Numéro d'avis
05-027
Type d'impôt
Taxe BPOL
Description
La municipalité peut créer une sous-classification de la classification des entreprises BPOL et appliquer un seuil différent de recettes brutes, à condition que le seuil soit supérieur au seuil légal applicable et qu'il existe une politique municipale raisonnable pour justifier les classifications.
Sujet
Pouvoir fiscal local
Date d'émission
08-19-2005
  • FISCALITÉ : TAXES SUR LES LICENCES.

    La municipalité peut créer une sous-classification de la classification des entreprises BPOL et appliquer un seuil différent de recettes brutes, à condition que le seuil soit supérieur au seuil légal applicable et qu'il existe une politique municipale raisonnable pour justifier les classifications.

    M. J. Thompson Shrader

    Procureur du comté d'Amherst

    Août 19, 2005


    Questions posées

    Vous demandez si une localité est autorisée à augmenter les seuils légaux de recettes brutes en dessous desquels la taxe sur les licences commerciales, professionnelles et de travail ("BPOL") contenue dans le chapitre 37 du titre 58.1, §§ 58.1-3700 à 58.1-3735, ne peut pas être imposée.
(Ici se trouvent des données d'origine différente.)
theorem setHoliday (h : Every P) (hp : P p) (tag : Half) (x : Nat) : P (p.setHoliday tag x) := by
  unfold Chip.setHoliday; exact ite_kept P (h.done hp _ _ _ _) (h.done (h.charge hp _) _ _ _ _)

theorem tariffCommit (h : Every P) (hp : P p) (tag : Half) (a : Nat) : P (p.tariffCommit tag a) := by
  unfold Chip.tariffCommit
  exact ite_kept P (h.done hp _ _ _ _) (ite_kept P (h.done hp _ _ _ _) (h.record (h.charge hp _) _))

theorem endLoad (h : Every P) (hp : P p) (l : Load) : P (p.endLoad l) := by
  unfold Chip.endLoad
  exact ite_kept P (h.notice (h.charge (h.charge hp _) _) _) (h.notice (h.charge hp _) _)

theorem tariffRead (h : Every P) (hp : P p) (x : List Byte) : P (p.tariffRead x) := by
  unfold Chip.tariffRead; split
  · exact hp
  · exact ite_kept P (h.record (h.charge hp _) _) (h.endLoad hp _)

theorem deskChanged (h : Every P) (hp : P p) (b : Bool) (d : Nat) : P (p.deskChanged b d) := by
  unfold Chip.deskChanged; exact ite_kept P (h.arbiterPass hp) hp

theorem accountSet (h : Every P) (hp : P p) (tag : Half) (d l : Nat) : P (p.accountSet tag d l) := by
  unfold Chip.accountSet
  exact ite_kept P (h.done hp _ _ _ _) (h.done (h.deskChanged (h.charge hp _) _ _) _ _ _ _)

theorem accountClear (h : Every P) (hp : P p) (tag : Half) (d : Nat) : P (p.accountClear tag d) := by
  unfold Chip.accountClear
  exact ite_kept P (h.done hp _ _ _ _) (h.done (h.deskChanged (h.charge hp _) _ _) _ _ _ _)

theorem logSet (h : Every P) (hp : P p) (tag : Half) (a c : Nat) : P (p.logSet tag a c) := by
  unfold Chip.logSet; exact ite_kept P (h.done hp _ _ _ _) (h.done (h.charge hp _) _ _ _ _)

theorem warmRestart (h : Every P) (hp : P p) (tag : Half) : P (p.warmRestart tag) := by
  have h1 := h.restartBlocks hp
  unfold Chip.warmRestart
  exact ite_kept P (h.done hp _ _ _ _) (ite_kept P (h.done h1 _ _ _ _) (h.req h1 _))

/-! ## Time -/

theorem lineTick (h : Every P) (hp : P p) : P p.lineTick :=
  h.tickIndex (h.render (h.charge (h.tick hp fun n => Config.lineInputs p.tickIndex n) _) _) _

theorem halfPeriod (h : Every P) (hp : P p) : P p.halfPeriod := by
  have h1 := h.half hp
  unfold Chip.halfPeriod; exact ite_kept P (h.subTick h1 _) (h.lineTick (h.subTick h1 _))

theorem nextDue (h : Every P) (hp : P p) {e : Instr} {q : Chip} (hq : p.nextDue = some (e, q)) : P q := by
  unfold Chip.nextDue at hq; split at hq <;> cases hq
  · exact hp
  · exact h.free hp _

end Every

/-! ## Every command, every step -/

theorem event_kept {f : Chip → Chip} {s t : State} (hf : P (f s.chip)) (ht : event f s = .next t) : P t.chip := by
  cases ht; exact hf

theorem request_kept (h : Every P) {c : Instr} {act : Chip → Chip} {s t : State} (hs : P s.chip)
    (ha : ∀ {p}, P p → P (act p)) (ht : request c act s = .next t) : P t.chip := by
  unfold request at ht; split at ht <;> cases ht
  · exact h.dispatch hs ha
  · exact hs

/-- The service of a RECORD_WRITE without a row of its own keeps the property. -/
theorem Every.serveRowless (h : Every P) {s : State} (hs : P s.chip) : P s.serveRowless.chip := by
  unfold State.serveRowless; split
  · exact h.freePort hs
  · exact hs

/-- A property with the closures of `Every` holds after every command that answers a next state. -/
theorem exec_kept (h : Every P) {c : Instr} {s t : State} (hs : P s.chip) (ht : exec c s = .next t) : P t.chip := by
  cases c <;> simp only [exec] at ht
  case hardwareReset => cases ht; exact h.restarted hs _
  case sportTransaction => exact event_kept (h.transaction hs _) ht
  case arbiterGrant =>
    cases ht; exact h.grant (h.serveRowless hs)
  case postedWriteDrain =>
    unfold execPostedWriteDrain at ht; split at ht <;> cases ht
    · exact h.drained (h.dropOldest (h.freePort hs)) _
    · exact hs
  case throughReadServed =>
    unfold execThroughReadServed at ht; split at ht <;> cases ht
    · exact h.answerRead hs _ _
    · exact hs
  case slotReadComplete =>
    unfold execSlotReadComplete at ht; split at ht <;> cases ht
    · exact h.slotRead (h.freePort hs) _ _ _ _
    · exact hs
  case blockWriteComplete =>
    unfold execBlockWriteComplete at ht; split at ht <;> cases ht
    · exact h.blockWritten (h.freePort hs) _
    · exact hs
  case blockReadComplete =>
    unfold execBlockReadComplete at ht; split at ht <;> cases ht
    · exact h.blockRead (h.freePort hs) _ _ _
    · exact hs
  case slotWriteComplete =>
    unfold execSlotWriteComplete at ht; split at ht <;> cases ht
    · exact ite_kept P (h.freePort hs) (h.slotWritten (h.freePort hs) _ _ _ _ _)
    · exact hs
  case tariffReadComplete =>
    unfold execTariffReadComplete at ht; split at ht <;> cases ht
    · exact h.tariffRead (h.pastTaken (h.freePort hs) _ _) _
    · exact hs
  case noticeProducerWriteComplete =>
    unfold execNoticeProducerWriteComplete at ht; split at ht <;> cases ht
    · exact h.delivered (h.freePort hs) _
    · exact hs
  case reportRecordWriteComplete =>
    unfold execReportRecordWriteComplete at ht; split at ht <;> cases ht
    · exact h.reportNext (h.pastTaken (h.freePort hs) _ _)
    · exact hs
  case stallTimerExpiry => exact event_kept (h.stallExpired hs _) ht
  case clockAdvance => exact event_kept (h.advanceClock hs) ht
  case unitTimerExpiry => exact event_kept (h.unitExpired hs _) ht
  case ringBurst => exact event_kept (h.ringBurst hs _) ht
  case ringAbsent => exact event_kept (h.ringAbsent hs _) ht
  case ringEndTimerExpiry => exact event_kept (h.ringEnded hs _) ht
  case settleTimerExpiry => exact event_kept (h.settled hs _ _) ht
  case dialToneDetected => exact event_kept (h.dialTone hs _) ht
  case dialToneWaitExpiry => exact event_kept (h.toneWaitExpired hs _) ht
  case toneOnExpiry => exact event_kept (h.toneOnExpired hs _) ht
  case toneOffExpiry => exact event_kept (h.toneOffExpired hs _) ht
  case pulseBreakEnd => exact event_kept (h.breakEnded hs _) ht
  case pulseMakeEnd => exact event_kept (h.makeEnded hs _) ht
  case interDigitGapExpiry => exact event_kept (h.gapExpired hs _) ht
  case pauseExpiry => exact event_kept (h.pauseExpired hs _) ht
  case answerToneDetected => exact event_kept (h.answerTone hs _) ht
  case busyToneDetected => exact event_kept (h.busyTone hs _) ht
  case answerWaitExpiry => exact event_kept (h.answerWaitExpired hs _) ht
  case loopLoss => exact event_kept (h.loopLost hs _) ht
  case meterPulse => exact event_kept (h.meterPulsed hs _) ht
  case guardExpiry => exact event_kept (h.guardExpired hs _) ht
  case apertureSet => exact request_kept h hs (h.apertureSet · _ _ _ _ _ _ _ _ _) ht
  case apertureClear => exact request_kept h hs (h.apertureClear · _ _) ht
  case masterSet => exact request_kept h hs (h.masterSet · _ _ _) ht
  case shareSet => exact request_kept h hs (h.shareSet · _ _) ht
  case routeSet => exact request_kept h hs (h.routeSet · _ _ _) ht
  case storeSet => exact request_kept h hs (h.storeSet · _ _ _ _ _) ht
  case delete => exact request_kept h hs (h.delete · _ _) ht
  case reportDocuments =>
    exact request_kept h hs (fun hp => ite_kept P (h.beginReport hp _ _ _ _) (h.done hp _ _ _ _)) ht
  case reportPages => exact request_kept h hs (h.beginReport · _ _ _ _) ht
  case reportAccounts => exact request_kept h hs (h.beginReport · _ _ _ _) ht
  case reportCalls => exact request_kept h hs (h.beginReport · _ _ _ _) ht
  case reportLines => exact request_kept h hs (h.beginReport · _ _ _ _) ht
  case scanBegin => exact request_kept h hs (h.scanBegin · _ _ _ _) ht
  case ingestStop => exact request_kept h hs (h.ingestStop · _ _ _) ht
  case ingestSet => exact request_kept h hs (h.ingestSet · _ _ _) ht
  case printSetup => exact request_kept h hs (h.printSetup · _ _ _ _) ht
  case print => exact request_kept h hs (h.printJob · _ _ _ _ _) ht
  case printCancel => exact request_kept h hs (h.printCancel · _ _) ht
  case pageResult => exact request_kept h hs (h.pageResult · _ _ _) ht
  case lineSet => exact request_kept h hs (h.lineSet · _ _) ht
  case answer => exact request_kept h hs (h.answer · _ _) ht
  case connectRx => exact request_kept h hs (h.connectRx · _ _ _ _ _ _) ht
  case connectTx => exact request_kept h hs (h.connectTx · _ _ _ _) ht
  case release => exact request_kept h hs (h.releaseRequest · _ _ _) ht
  case call => exact request_kept h hs (h.placeCall · _ _) ht
  case callCancel => exact request_kept h hs (h.callCancel · _ _) ht
  case outgoingLimit => exact request_kept h hs (h.outgoingLimit · _ _) ht
  case seed => exact request_kept h hs (h.seed · _ _) ht
  case setClock => exact request_kept h hs (h.setClock · _ _ _) ht
  case holiday => exact request_kept h hs (h.setHoliday · _ _) ht
  case tariffCommit => exact request_kept h hs (h.tariffCommit · _ _) ht
  case accountSet => exact request_kept h hs (h.accountSet · _ _ _) ht
  case accountClear => exact request_kept h hs (h.accountClear · _ _) ht
  case logSet => exact request_kept h hs (h.logSet · _ _ _) ht
  case warmRestart => exact request_kept h hs (h.warmRestart · _) ht
  case unknownKind => exact request_kept h hs (h.done · _ _ _ _) ht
En outre, vous demandez si, au sein d'une classification d'entreprise, telle que la vente au détail, la localité peut créer une sous-classification de ce type d'entreprise et augmenter encore le seuil des recettes brutes aux fins de la taxe BPOL pour cette sous-classification.

    Réponse

    Je suis d'avis qu'une localité peut imposer un seuil de recettes brutes aux fins de la taxe BPOL plus élevé que le minimum légal. En outre, je suis d'avis que la municipalité peut créer une sous-classification d'une classification commerciale BPOL et appliquer un seuil différent de recettes brutes, à condition que le seuil applicable à cette sous-catégorie soit supérieur au seuil légal applicable et qu'il existe une politique municipale raisonnable pour justifier les classifications.

    Contexte

    Vous relatez que le conseil des superviseurs du comté d'Amherst (le comté "" ) envisage d'adopter une taxe BPOL pour les entreprises et les professions libérales du comté conformément au chapitre 37. Vous déclarez qu'aux fins de la délimitation des seuils prévue au § 58.1-3706(A), la population du comté se situe entre 25,000 et 50,000.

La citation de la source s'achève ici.